Only one stretch of the listing below is wanted. Begin at the line that has "the right. -/", stop after the line that has "01 02 … FF. -/", and repeat every line in between exactly.

→ **STORED DATA**:
-.-.-

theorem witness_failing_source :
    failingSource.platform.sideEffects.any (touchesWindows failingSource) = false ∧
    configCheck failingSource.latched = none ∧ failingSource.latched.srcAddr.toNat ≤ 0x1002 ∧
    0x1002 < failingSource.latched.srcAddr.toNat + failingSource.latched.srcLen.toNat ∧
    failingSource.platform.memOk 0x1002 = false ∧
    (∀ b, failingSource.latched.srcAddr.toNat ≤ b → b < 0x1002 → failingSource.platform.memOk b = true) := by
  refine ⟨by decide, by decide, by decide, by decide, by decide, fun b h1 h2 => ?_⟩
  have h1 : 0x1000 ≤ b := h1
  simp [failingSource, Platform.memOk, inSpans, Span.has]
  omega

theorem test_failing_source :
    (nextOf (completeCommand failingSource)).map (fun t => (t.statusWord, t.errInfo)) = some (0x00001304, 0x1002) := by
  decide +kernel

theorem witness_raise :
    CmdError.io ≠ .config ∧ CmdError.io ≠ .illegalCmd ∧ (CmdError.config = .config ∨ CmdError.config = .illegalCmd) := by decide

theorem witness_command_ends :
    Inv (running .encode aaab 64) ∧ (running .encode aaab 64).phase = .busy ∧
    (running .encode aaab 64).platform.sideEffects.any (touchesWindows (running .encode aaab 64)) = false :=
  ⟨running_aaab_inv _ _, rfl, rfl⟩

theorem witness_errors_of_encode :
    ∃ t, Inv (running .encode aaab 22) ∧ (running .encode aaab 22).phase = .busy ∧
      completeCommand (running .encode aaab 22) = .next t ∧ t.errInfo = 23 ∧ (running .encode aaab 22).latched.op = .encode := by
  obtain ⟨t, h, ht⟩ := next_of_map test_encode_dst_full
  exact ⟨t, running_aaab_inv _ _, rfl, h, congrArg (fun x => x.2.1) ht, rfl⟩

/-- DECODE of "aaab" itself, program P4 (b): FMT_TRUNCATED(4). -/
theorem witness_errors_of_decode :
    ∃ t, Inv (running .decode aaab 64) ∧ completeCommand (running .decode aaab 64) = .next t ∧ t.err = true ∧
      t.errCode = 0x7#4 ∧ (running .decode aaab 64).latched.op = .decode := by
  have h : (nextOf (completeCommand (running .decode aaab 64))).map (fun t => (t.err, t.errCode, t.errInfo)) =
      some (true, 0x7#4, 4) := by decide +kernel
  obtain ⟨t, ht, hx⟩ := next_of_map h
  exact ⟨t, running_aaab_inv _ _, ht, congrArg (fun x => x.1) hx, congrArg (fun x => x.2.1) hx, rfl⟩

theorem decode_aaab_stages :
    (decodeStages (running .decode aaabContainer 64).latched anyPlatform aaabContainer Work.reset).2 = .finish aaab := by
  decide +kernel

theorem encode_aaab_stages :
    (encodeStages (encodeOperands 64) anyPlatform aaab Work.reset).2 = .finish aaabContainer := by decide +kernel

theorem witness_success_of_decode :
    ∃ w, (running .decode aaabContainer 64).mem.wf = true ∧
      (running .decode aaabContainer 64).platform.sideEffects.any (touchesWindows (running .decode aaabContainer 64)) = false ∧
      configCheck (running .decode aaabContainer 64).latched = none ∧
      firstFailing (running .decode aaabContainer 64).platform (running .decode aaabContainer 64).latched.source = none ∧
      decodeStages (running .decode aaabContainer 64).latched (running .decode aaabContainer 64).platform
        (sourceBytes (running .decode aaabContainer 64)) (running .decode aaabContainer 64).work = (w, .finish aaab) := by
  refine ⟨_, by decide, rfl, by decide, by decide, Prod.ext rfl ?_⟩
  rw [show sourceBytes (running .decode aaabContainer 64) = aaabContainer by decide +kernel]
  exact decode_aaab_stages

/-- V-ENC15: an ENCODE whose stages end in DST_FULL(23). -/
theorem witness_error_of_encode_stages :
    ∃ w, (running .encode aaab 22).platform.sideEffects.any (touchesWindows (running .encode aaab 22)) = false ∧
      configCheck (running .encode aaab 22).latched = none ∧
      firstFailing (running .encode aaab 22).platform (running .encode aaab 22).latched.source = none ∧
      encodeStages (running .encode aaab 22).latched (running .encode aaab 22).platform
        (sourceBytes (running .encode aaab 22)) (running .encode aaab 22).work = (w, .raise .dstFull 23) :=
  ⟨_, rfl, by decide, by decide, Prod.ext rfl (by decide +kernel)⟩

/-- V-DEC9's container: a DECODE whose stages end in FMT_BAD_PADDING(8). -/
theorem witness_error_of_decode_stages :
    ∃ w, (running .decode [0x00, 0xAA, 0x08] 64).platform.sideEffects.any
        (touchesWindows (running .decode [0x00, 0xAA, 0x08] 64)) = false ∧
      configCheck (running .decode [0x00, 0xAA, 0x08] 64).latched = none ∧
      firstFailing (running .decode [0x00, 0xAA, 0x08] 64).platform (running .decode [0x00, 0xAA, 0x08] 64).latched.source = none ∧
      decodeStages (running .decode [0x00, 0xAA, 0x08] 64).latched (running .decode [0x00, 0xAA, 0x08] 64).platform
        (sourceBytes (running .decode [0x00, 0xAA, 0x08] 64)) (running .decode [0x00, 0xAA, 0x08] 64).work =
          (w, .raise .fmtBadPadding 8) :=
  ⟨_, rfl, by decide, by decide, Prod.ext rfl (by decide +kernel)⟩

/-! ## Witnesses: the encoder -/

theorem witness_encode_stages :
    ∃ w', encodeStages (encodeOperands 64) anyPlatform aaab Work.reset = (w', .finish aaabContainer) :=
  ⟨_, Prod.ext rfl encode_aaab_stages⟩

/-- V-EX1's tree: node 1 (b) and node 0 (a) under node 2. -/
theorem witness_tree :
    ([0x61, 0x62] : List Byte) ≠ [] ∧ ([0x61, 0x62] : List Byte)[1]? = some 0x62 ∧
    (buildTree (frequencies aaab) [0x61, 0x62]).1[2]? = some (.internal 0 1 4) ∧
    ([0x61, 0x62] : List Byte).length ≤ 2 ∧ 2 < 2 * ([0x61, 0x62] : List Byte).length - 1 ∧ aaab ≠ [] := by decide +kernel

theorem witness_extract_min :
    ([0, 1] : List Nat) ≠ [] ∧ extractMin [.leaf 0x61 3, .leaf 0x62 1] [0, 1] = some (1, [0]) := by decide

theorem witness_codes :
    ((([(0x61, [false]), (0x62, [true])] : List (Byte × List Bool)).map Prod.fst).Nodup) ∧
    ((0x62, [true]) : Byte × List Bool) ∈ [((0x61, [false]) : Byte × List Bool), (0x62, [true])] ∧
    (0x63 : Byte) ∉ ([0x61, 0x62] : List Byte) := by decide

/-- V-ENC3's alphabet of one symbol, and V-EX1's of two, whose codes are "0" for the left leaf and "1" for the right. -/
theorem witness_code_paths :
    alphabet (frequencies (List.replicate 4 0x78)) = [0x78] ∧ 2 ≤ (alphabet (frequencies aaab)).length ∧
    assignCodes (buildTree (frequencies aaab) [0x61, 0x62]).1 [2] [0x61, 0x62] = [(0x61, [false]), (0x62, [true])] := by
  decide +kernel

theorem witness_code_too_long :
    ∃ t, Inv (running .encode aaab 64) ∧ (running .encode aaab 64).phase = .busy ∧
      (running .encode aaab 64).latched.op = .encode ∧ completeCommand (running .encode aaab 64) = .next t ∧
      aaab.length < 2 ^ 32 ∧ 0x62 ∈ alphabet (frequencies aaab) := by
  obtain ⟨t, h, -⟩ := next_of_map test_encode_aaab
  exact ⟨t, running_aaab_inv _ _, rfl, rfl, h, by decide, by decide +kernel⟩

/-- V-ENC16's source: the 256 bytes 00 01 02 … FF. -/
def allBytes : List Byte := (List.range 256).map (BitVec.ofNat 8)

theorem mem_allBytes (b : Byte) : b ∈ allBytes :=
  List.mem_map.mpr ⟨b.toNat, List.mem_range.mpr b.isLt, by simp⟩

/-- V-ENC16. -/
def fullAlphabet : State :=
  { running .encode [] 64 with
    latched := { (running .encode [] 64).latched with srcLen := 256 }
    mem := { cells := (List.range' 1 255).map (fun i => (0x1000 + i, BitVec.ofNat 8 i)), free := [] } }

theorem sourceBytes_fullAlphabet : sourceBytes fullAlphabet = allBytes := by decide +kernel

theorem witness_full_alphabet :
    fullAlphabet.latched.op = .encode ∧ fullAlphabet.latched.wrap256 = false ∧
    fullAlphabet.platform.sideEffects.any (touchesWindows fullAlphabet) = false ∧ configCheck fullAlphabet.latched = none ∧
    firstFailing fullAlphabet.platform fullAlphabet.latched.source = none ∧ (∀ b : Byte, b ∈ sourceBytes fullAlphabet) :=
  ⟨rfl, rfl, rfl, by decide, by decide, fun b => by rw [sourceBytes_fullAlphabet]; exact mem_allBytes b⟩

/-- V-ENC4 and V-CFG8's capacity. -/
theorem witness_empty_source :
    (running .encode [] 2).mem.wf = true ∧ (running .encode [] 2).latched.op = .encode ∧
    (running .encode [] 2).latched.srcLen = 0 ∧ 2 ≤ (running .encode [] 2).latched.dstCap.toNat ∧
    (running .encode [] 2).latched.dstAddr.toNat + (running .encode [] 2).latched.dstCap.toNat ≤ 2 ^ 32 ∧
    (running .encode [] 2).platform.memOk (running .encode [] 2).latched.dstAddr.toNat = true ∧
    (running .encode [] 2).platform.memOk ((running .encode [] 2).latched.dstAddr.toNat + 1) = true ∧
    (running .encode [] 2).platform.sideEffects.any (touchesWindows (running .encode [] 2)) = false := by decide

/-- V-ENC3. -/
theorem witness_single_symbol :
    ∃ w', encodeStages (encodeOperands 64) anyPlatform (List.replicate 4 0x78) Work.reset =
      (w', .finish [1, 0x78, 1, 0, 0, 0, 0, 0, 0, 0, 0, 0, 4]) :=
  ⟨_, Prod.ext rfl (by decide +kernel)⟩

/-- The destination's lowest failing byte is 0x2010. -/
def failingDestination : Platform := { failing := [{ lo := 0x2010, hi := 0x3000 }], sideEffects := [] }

-.-.-

→ **REPLY TO THE TASK**:
/-- V-ENC3's alphabet of one symbol, and V-EX1's of two, whose codes are "0" for the left leaf and "1" for the right. -/
theorem witness_code_paths :
    alphabet (frequencies (List.replicate 4 0x78)) = [0x78] ∧ 2 ≤ (alphabet (frequencies aaab)).length ∧
    assignCodes (buildTree (frequencies aaab) [0x61, 0x62]).1 [2] [0x61, 0x62] = [(0x61, [false]), (0x62, [true])] := by
  decide +kernel

theorem witness_code_too_long :
    ∃ t, Inv (running .encode aaab 64) ∧ (running .encode aaab 64).phase = .busy ∧
      (running .encode aaab 64).latched.op = .encode ∧ completeCommand (running .encode aaab 64) = .next t ∧
      aaab.length < 2 ^ 32 ∧ 0x62 ∈ alphabet (frequencies aaab) := by
  obtain ⟨t, h, -⟩ := next_of_map test_encode_aaab
  exact ⟨t, running_aaab_inv _ _, rfl, rfl, h, by decide, by decide +kernel⟩

/-- V-ENC16's source: the 256 bytes 00 01 02 … FF. -/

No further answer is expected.